WHAT THE EXERCISE ASKS => Using the listing below, retype exactly the lines starting at the one with "and the fault" and ending at the one with "def State.timed (s", and include both.
= = = = =
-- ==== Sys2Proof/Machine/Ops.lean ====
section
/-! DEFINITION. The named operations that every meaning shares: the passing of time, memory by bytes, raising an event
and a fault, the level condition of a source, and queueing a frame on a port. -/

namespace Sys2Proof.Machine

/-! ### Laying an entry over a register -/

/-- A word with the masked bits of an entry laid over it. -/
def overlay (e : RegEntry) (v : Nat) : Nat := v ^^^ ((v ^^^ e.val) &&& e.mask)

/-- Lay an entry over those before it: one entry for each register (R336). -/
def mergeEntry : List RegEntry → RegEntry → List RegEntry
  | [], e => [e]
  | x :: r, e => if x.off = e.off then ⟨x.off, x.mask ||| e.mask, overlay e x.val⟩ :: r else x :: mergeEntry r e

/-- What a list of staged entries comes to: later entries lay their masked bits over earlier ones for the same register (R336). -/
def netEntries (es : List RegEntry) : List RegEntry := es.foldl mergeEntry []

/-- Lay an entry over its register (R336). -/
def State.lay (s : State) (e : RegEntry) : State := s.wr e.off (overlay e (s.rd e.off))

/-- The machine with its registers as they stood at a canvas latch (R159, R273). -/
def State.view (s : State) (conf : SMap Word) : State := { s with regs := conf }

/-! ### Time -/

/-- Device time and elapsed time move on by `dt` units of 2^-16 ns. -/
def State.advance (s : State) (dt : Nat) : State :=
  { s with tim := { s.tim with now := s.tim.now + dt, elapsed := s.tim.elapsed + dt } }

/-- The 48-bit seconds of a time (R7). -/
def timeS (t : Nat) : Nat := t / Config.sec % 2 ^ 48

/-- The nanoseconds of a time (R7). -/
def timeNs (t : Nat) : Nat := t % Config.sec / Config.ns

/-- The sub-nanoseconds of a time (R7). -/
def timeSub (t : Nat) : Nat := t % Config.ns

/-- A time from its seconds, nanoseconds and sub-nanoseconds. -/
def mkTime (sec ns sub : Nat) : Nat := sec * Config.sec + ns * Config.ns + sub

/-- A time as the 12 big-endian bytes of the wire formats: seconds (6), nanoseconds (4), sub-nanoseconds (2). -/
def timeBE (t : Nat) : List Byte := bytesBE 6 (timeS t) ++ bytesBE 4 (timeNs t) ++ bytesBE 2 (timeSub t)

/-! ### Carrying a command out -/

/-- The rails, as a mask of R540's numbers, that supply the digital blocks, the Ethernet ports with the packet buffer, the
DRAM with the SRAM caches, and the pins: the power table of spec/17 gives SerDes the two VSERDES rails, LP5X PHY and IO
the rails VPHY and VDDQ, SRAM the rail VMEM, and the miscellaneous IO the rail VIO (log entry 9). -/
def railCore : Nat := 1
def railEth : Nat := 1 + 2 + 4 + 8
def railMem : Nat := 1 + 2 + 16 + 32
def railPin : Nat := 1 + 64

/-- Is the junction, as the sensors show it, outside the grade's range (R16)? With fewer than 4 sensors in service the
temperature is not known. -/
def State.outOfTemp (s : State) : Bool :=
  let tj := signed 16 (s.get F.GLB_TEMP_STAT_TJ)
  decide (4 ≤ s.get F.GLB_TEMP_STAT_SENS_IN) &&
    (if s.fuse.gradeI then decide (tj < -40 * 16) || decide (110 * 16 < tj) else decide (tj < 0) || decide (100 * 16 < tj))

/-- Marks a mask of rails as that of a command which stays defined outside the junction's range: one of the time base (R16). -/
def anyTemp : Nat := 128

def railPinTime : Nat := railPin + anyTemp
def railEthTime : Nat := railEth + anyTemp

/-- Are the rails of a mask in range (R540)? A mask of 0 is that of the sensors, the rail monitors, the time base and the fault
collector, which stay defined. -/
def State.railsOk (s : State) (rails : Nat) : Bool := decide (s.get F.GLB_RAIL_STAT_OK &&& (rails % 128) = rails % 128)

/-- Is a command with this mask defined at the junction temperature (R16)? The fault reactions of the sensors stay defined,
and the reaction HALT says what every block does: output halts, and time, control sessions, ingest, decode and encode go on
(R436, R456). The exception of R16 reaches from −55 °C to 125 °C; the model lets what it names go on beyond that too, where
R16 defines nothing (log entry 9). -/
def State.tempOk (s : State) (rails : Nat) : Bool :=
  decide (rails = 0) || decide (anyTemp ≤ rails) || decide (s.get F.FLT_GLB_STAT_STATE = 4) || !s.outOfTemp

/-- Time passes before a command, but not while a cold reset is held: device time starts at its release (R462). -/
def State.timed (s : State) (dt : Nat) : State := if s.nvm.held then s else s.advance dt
= = = = =
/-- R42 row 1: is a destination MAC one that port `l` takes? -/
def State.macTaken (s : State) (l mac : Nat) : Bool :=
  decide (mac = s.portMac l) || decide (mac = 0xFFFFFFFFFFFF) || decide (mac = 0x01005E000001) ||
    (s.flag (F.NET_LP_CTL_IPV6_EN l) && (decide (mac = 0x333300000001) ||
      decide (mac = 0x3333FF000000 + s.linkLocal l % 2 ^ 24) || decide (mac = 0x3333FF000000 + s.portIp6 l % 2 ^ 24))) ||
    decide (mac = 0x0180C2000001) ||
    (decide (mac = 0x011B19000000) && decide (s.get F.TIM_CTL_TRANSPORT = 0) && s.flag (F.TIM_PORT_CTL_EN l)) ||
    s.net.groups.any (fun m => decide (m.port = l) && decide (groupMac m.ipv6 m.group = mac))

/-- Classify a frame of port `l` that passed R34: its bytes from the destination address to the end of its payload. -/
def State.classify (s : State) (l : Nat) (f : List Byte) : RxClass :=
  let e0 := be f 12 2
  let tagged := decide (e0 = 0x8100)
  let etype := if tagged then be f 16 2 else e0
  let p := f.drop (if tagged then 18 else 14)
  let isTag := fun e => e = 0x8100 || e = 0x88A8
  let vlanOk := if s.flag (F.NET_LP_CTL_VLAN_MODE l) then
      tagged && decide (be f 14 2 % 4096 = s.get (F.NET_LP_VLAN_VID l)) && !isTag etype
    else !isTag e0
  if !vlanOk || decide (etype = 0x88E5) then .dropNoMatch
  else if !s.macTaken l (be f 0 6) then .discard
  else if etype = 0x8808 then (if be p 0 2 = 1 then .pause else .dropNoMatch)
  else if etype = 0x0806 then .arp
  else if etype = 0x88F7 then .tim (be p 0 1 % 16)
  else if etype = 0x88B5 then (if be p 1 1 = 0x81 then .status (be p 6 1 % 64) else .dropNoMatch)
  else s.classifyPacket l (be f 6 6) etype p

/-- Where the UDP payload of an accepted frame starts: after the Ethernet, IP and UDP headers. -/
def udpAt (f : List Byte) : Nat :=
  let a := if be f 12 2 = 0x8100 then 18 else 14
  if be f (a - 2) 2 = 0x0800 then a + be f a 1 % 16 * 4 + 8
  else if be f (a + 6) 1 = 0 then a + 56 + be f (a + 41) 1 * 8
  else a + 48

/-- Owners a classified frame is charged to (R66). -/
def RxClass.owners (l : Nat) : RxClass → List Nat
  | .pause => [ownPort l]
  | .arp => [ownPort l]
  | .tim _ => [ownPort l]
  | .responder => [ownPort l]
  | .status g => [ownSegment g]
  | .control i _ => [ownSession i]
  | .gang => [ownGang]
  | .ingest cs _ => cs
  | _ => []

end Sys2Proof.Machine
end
= = = = =
OUTPUT FOR THIS EXERCISE =>
/-- Are the rails of a mask in range (R540)? A mask of 0 is that of the sensors, the rail monitors, the time base and the fault
collector, which stay defined. -/
def State.railsOk (s : State) (rails : Nat) : Bool := decide (s.get F.GLB_RAIL_STAT_OK &&& (rails % 128) = rails % 128)

/-- Is a command with this mask defined at the junction temperature (R16)? The fault reactions of the sensors stay defined,
and the reaction HALT says what every block does: output halts, and time, control sessions, ingest, decode and encode go on
(R436, R456). The exception of R16 reaches from −55 °C to 125 °C; the model lets what it names go on beyond that too, where
R16 defines nothing (log entry 9). -/
def State.tempOk (s : State) (rails : Nat) : Bool :=
  decide (rails = 0) || decide (anyTemp ≤ rails) || decide (s.get F.FLT_GLB_STAT_STATE = 4) || !s.outOfTemp

/-- Time passes before a command, but not while a cold reset is held: device time starts at its release (R462). -/
def State.timed (s : State) (dt : Nat) : State := if s.nvm.held then s else s.advance dt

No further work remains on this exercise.